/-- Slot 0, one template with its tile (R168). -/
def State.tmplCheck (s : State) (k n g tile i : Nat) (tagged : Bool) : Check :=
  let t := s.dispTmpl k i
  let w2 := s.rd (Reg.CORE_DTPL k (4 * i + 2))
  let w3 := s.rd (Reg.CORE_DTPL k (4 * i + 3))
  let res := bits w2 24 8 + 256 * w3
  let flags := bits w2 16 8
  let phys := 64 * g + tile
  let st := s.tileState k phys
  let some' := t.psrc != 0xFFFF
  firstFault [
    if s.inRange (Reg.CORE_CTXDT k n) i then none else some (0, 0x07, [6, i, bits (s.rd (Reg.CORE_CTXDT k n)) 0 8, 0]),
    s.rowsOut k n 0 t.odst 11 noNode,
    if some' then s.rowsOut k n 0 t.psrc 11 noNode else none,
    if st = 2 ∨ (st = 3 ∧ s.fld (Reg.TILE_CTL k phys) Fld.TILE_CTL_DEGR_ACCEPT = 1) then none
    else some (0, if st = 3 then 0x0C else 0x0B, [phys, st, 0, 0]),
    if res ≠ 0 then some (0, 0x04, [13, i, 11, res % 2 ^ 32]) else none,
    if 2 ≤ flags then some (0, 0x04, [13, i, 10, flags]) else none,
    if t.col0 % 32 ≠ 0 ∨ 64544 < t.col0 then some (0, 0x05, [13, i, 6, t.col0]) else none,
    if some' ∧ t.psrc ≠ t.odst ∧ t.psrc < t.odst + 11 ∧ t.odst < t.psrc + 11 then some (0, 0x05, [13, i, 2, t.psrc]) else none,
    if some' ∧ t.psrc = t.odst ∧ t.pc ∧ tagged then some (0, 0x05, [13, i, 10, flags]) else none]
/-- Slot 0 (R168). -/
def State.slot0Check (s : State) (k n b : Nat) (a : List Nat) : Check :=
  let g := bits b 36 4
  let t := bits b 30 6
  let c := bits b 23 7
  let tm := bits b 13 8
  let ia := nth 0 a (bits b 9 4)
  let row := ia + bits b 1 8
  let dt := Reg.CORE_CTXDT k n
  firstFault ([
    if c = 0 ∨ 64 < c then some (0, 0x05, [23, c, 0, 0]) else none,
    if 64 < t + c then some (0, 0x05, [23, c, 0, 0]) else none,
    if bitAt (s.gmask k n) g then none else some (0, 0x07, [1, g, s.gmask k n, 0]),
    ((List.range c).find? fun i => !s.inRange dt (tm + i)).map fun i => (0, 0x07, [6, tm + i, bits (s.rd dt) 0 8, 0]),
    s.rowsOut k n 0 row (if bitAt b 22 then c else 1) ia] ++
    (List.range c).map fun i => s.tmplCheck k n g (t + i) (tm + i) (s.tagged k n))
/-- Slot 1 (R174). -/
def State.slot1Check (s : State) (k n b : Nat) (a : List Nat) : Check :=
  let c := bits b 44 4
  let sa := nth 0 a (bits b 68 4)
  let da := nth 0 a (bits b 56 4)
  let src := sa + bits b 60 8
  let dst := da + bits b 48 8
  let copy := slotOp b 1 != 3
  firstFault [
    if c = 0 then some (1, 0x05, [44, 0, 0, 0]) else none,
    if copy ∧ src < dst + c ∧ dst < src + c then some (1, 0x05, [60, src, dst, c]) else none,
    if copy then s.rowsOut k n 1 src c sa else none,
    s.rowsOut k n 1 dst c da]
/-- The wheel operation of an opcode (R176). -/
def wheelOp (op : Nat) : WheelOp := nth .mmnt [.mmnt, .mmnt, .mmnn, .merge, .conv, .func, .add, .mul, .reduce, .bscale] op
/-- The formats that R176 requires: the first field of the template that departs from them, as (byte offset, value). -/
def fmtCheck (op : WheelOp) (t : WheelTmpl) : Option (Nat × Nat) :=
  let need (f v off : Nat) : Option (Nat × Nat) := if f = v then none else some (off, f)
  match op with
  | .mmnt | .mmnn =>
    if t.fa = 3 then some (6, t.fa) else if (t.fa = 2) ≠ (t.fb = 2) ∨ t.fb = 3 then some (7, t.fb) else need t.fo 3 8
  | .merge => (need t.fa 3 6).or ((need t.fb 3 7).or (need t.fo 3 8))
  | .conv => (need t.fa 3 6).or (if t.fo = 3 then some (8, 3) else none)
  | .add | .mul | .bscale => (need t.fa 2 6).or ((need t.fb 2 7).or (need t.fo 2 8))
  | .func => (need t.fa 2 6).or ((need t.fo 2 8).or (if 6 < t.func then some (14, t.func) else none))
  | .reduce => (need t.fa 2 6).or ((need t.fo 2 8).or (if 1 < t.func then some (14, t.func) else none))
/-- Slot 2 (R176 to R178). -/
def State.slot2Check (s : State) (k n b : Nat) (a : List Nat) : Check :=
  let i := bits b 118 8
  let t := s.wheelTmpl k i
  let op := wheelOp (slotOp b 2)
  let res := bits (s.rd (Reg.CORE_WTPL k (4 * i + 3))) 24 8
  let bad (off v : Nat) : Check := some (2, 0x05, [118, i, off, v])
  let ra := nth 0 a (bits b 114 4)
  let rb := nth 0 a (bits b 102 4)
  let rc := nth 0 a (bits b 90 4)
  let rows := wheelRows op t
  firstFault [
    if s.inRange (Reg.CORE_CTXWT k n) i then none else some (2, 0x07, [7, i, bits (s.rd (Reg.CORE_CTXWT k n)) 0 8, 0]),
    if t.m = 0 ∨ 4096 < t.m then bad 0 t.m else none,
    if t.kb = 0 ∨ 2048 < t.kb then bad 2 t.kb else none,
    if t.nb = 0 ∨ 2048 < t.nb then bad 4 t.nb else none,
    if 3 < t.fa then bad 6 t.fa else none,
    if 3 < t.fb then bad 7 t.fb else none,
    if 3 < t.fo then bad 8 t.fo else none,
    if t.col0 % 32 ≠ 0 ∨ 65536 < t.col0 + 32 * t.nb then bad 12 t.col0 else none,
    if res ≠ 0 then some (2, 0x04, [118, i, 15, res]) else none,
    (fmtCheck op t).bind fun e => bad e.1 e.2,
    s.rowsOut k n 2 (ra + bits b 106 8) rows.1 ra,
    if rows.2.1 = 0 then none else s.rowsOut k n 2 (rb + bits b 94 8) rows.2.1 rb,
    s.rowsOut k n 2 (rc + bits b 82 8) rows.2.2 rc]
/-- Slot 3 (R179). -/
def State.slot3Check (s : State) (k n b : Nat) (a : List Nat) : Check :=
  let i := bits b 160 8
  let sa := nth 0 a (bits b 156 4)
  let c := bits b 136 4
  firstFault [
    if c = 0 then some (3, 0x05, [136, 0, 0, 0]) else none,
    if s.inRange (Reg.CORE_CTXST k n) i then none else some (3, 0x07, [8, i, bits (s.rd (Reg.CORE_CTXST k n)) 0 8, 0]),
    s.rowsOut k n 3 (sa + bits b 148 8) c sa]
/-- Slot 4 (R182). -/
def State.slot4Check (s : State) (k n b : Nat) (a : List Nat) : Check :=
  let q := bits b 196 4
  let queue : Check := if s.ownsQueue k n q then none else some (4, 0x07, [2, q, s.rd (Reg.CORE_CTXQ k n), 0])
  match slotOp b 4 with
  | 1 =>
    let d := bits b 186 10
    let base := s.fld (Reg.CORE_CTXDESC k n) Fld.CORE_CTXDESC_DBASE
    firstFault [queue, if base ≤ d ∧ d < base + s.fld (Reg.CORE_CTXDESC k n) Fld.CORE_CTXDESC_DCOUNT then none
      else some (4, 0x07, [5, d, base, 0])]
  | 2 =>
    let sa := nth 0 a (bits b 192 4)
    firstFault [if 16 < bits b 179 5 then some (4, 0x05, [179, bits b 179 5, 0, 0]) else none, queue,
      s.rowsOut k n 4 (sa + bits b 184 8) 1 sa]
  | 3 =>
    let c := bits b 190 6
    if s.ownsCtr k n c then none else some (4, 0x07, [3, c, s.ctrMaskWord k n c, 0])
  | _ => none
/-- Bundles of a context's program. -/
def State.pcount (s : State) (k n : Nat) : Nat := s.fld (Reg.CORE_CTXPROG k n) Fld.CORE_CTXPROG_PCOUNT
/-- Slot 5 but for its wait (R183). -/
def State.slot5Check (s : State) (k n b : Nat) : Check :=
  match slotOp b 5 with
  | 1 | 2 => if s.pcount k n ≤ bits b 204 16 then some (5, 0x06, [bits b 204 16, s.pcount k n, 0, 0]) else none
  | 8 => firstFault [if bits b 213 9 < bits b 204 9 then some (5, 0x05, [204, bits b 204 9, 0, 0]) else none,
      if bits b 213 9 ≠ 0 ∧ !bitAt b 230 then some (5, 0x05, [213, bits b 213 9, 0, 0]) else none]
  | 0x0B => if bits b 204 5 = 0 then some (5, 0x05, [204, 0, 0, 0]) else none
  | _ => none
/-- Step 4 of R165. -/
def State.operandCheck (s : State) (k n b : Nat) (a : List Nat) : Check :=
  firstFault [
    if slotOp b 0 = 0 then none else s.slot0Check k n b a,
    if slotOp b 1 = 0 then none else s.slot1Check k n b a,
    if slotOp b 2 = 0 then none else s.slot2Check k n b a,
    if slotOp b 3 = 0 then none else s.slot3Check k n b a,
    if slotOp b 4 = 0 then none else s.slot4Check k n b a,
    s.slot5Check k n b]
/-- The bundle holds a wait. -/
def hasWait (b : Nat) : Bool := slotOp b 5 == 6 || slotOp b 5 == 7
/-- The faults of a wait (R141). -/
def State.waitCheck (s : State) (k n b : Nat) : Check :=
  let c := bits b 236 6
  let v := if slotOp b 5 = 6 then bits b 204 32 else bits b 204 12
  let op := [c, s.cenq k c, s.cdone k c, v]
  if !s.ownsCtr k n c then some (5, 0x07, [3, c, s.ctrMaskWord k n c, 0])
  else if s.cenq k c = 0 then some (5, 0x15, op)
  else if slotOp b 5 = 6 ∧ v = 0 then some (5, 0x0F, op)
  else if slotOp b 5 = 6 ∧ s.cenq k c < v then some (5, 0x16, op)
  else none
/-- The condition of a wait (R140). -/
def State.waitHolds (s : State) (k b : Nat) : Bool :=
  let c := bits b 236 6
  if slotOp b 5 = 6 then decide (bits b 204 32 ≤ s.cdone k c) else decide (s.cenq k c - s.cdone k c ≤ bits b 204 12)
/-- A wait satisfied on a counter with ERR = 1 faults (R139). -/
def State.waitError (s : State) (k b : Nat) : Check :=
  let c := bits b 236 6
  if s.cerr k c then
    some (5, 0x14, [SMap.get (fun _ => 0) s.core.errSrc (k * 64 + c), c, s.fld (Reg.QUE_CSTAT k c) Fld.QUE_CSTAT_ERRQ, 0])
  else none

Instructions to follow: Return, unchanged, the run of lines above that opens with the line containing "if s.inRange (Reg.CORE_CTXST" and closes with the line containing "let c := bits b 190 6". Include both.

Worked solution:
    if s.inRange (Reg.CORE_CTXST k n) i then none else some (3, 0x07, [8, i, bits (s.rd (Reg.CORE_CTXST k n)) 0 8, 0]),
    s.rowsOut k n 3 (sa + bits b 148 8) c sa]
/-- Slot 4 (R182). -/
def State.slot4Check (s : State) (k n b : Nat) (a : List Nat) : Check :=
  let q := bits b 196 4
  let queue : Check := if s.ownsQueue k n q then none else some (4, 0x07, [2, q, s.rd (Reg.CORE_CTXQ k n), 0])
  match slotOp b 4 with
  | 1 =>
    let d := bits b 186 10
    let base := s.fld (Reg.CORE_CTXDESC k n) Fld.CORE_CTXDESC_DBASE
    firstFault [queue, if base ≤ d ∧ d < base + s.fld (Reg.CORE_CTXDESC k n) Fld.CORE_CTXDESC_DCOUNT then none
      else some (4, 0x07, [5, d, base, 0])]
  | 2 =>
    let sa := nth 0 a (bits b 192 4)
    firstFault [if 16 < bits b 179 5 then some (4, 0x05, [179, bits b 179 5, 0, 0]) else none, queue,
      s.rowsOut k n 4 (sa + bits b 184 8) 1 sa]
  | 3 =>
    let c := bits b 190 6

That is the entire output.